In an ironic twist, fracking has been cited as a prime reason for shutting down New York’s Indian Point nuclear power plant, as cheap natural gas eroded the economics of generating nuclear power in the region. New York’s Governor Cuomo is a fracking critic who supported banning the practice, a step taken by the state in 2015.
But Cuomo has also opposed Indian Point – located about 30 miles north of New York City – on safety grounds for years. Last week’s announcement that the plant would close 14 years early is being touted by the governor as a major victory, but his unlikely ally in that win is natural gas produced from the Marcellus and Utica shale resources located in nearby Pennsylvania, Ohio and West Virginia.
Hydraulically fracturing wells to produce natural gas has unleashed new supplies of the fuel in volumes that have turned the power generation business on its ear. Natural gas has flooded the US market and consistently depressed natural gas, coal and wholesale power prices. Power generation companies typically turn to the least expensive fuel to produce electricity and that’s been natural gas in recent years. As their feedstock prices have come down so have wholesale power prices, which account for the bulk of the revenue they receive from selling power.
The situation is compounded by the fact that natural gas and power price forecasts remain depressed over the short and even medium term.
Source: US Energy Information Administration Short-Term Energy Outlook, January 10, 2017
This poses tough questions for investor-owned utilities that need to make long-term investments in power generation assets, i.e. new and existing power plants. If a plant is losing money today, and anticipated to continue losing money for at least the next several years, it’s hard to tell investors that’s where you are putting their money. This is Entergy’s position with Indian Point.
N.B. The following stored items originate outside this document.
-- ==== Sys2Proof/Machine/TileEval.lean ====
section
/-! DEFINITION. The values of tiles: map records, views, weight tiles, and one step of each computed node
(R39, R46, R217, R218, R223 to R228, R233, R240). -/

namespace Sys2Proof.Machine

/-! ### Format codes (R25) -/

def codeFlt (c : Nat) : Option Flt :=
  if c = 0x10 then some binary64 else if c = 0x11 then some binary32 else if c = 0x12 then some binary16
  else if c = 0x13 then some bfloat16 else none

/-- The DX width of a DX or DXZ code. -/
def codeDx (c : Nat) : Option Dx :=
  if c = 0x20 || c = 0x28 then some d16 else if c = 0x21 || c = 0x29 then some d8
  else if c = 0x22 || c = 0x2A then some d4 else none

/-- The formats of views, `tstore` and `tcvt` (R222, R226, R230). -/
def tileCode (c : Nat) : Bool := c = 0x11 || c = 0x12 || c = 0x13 || isDxCode c

/-! ### Map records (R217) -/

/-- The map record whose 64 bytes are the little-endian number w. -/
def MapRec.ofNat (w : Nat) : MapRec where
  base := BitVec.ofNat 64 (slot 0 64 w)
  rstride := BitVec.ofNat 64 (slot 64 64 w)
  cstride := BitVec.ofNat 64 (slot 128 64 w)
  roff := BitVec.ofNat 32 (slot 192 32 w)
  coff := BitVec.ofNat 32 (slot 224 32 w)
  rows := slot 256 16 w
  cols := slot 272 16 w
  fmt := slot 288 8 w
  flags := BitVec.ofNat 8 (slot 296 8 w)
  zero38 := BitVec.ofNat 16 (slot 304 16 w)
  sbase := BitVec.ofNat 64 (slot 320 64 w)
  srstride := BitVec.ofNat 64 (slot 384 64 w)
  ibase := BitVec.ofNat 64 (slot 448 64 w)

def MapRec.trans (m : MapRec) : Bool := m.flags.getLsbD 0

/-- The stored position of a logical one, if it lies within the extents (R218). -/
def MapRec.stored? (m : MapRec) (i j : Nat) : Option (Nat × Nat) :=
  let r : Int := (if m.trans then j else i) + m.roff.toInt
  let c : Int := (if m.trans then i else j) + m.coff.toInt
  if r < 0 || m.rows ≤ r || c < 0 || m.cols ≤ c then none else some (r.toNat, c.toNat)

/-- The address of a stored element in a binary format (R218). -/
def MapRec.elemAt (m : MapRec) (r c : Nat) : Word :=
  m.base + BitVec.ofInt 64 (r * m.rstride.toInt + c * m.cstride.toInt)

/-- The address of a stored DX block, and of its scale pair (R218). -/
def MapRec.blockAt (m : MapRec) (x : Dx) (r q : Nat) : Word := m.base + BitVec.ofInt 64 (r * m.rstride.toInt + q * (4 * x.bits))
def MapRec.pairAt (m : MapRec) (r q : Nat) : Word := m.sbase + BitVec.ofInt 64 (r * m.srstride.toInt + 2 * q)

/-! ### Operand reads -/

/-- What stops an operand read: it fails, with the report its home filed; or its home slice cannot serve it yet, and the
line is asked for (R66, R239). -/
inductive Stop where
  | fault (cause : Cause) (at_ : Word) (s : State)
  | line (at_ : Word) (part line : Nat)

/-- The outcome of operand reads. -/
abbrev Fetch (α : Type) := Except Stop (α × State)

def Num.zero : Num := .fin false 0 0

/-- The first line of n bytes at a place that its home slice cannot serve at once. -/
def State.absent? (s : State) (p : Place × Nat) (n : Nat) : Option (Nat × Nat) :=
  match p with
  | (.pad _, _) => none
  | (.virt part, va) => ((linesOf va n).find? fun l => !s.lineAtHand part l).map fun l => (part, l)
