-- ==== Sys2Proof/Machine/Atomic.lean ====
section
/-! DEFINITION. Atomic operations (R86, R174). -/

namespace Sys2Proof.Machine

/-- Bytes of a width code (R174). -/
def atomBytes : AWidth → Nat
  | .w32 => 4
  | .w64 => 8

/-- An atomic: `acas` also reads d, which it compares with (R174). -/
def State.atomic (s : State) (la : La) (op : AtomOp) (sg : Bool) (w : AWidth) (d a b : Reg) : Out :=
  let n := atomBytes w
  s.acked la (if op = .cas then [a, b, d] else [a, b]) [d] (.scalar d n sg true) [.read, .write] (s.read a) n
    (.rmw op sg n (s.read b) (if op = .cas then s.read d else 0))

/-- R174. Atomically swaps a value at its home. -/
def execAswap (w : AWidth) (d : Reg) (a : Reg) (b : Reg) (la : La) (s : State) : Out :=
  s.atomic la .swap false w d a b

/-- R174. Atomically compares and swaps at its home. -/
def execAcas (w : AWidth) (d : Reg) (a : Reg) (b : Reg) (la : La) (s : State) : Out :=
  s.atomic la .cas false w d a b

/-- R174. Atomically adds at its home. -/
def execAadd (w : AWidth) (d : Reg) (a : Reg) (b : Reg) (la : La) (s : State) : Out :=
  s.atomic la .add false w d a b

/-- R174. Atomically ANDs at its home. -/
def execAand (w : AWidth) (d : Reg) (a : Reg) (b : Reg) (la : La) (s : State) : Out :=
  s.atomic la .and false w d a b

/-- R174. Atomically ORs at its home. -/
def execAor (w : AWidth) (d : Reg) (a : Reg) (b : Reg) (la : La) (s : State) : Out :=
  s.atomic la .or false w d a b

/-- R174. Atomically XORs at its home. -/
def execAxor (w : AWidth) (d : Reg) (a : Reg) (b : Reg) (la : La) (s : State) : Out :=
  s.atomic la .xor false w d a b

/-- R174. Atomically keeps the smaller value at its home. -/
def execAmin (sg : Bool) (w : AWidth) (d : Reg) (a : Reg) (b : Reg) (la : La) (s : State) : Out :=
  s.atomic la .min sg w d a b

/-- R174. Atomically keeps the larger value at its home. -/
def execAmax (sg : Bool) (w : AWidth) (d : Reg) (a : Reg) (b : Reg) (la : La) (s : State) : Out :=
  s.atomic la .max sg w d a b

end Sys2Proof.Machine
end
“Key considerations in our decision to shut down Indian Point ahead of schedule include sustained low current and projected wholesale energy prices that have reduced revenues, as well as increased operating costs,” Bill Mohl, president of Entergy Wholesale Commodities said in a statement. “Record low gas prices, due primarily to supply from the Marcellus Shale formation, have driven down power prices by about 45 percent, or by about $36 per megawatt-hour, over the last ten years, to a record low of $28 per megawatt-hour,” he added.
The elephant in the room, however, is the prospect of becoming overly reliant on a single power generation fuel. Utilities have typically strived to maintain a diverse energy supply portfolio – much like investing in a wide range of security products – in order to insulate against extreme price volatility affecting a single commodity. As more coal and nuclear plants close due to a combination of market and regulatory forces, power generators are increasingly being pushed toward gas for baseload power. Renewables are becoming cheaper and gaining market share, but still lag fossil fuels in most US markets. If this trend continues and natural gas prices increase over the longer term – perhaps due to greater consumption and exports, another recent trend – gas-heavy utilities will face challenges.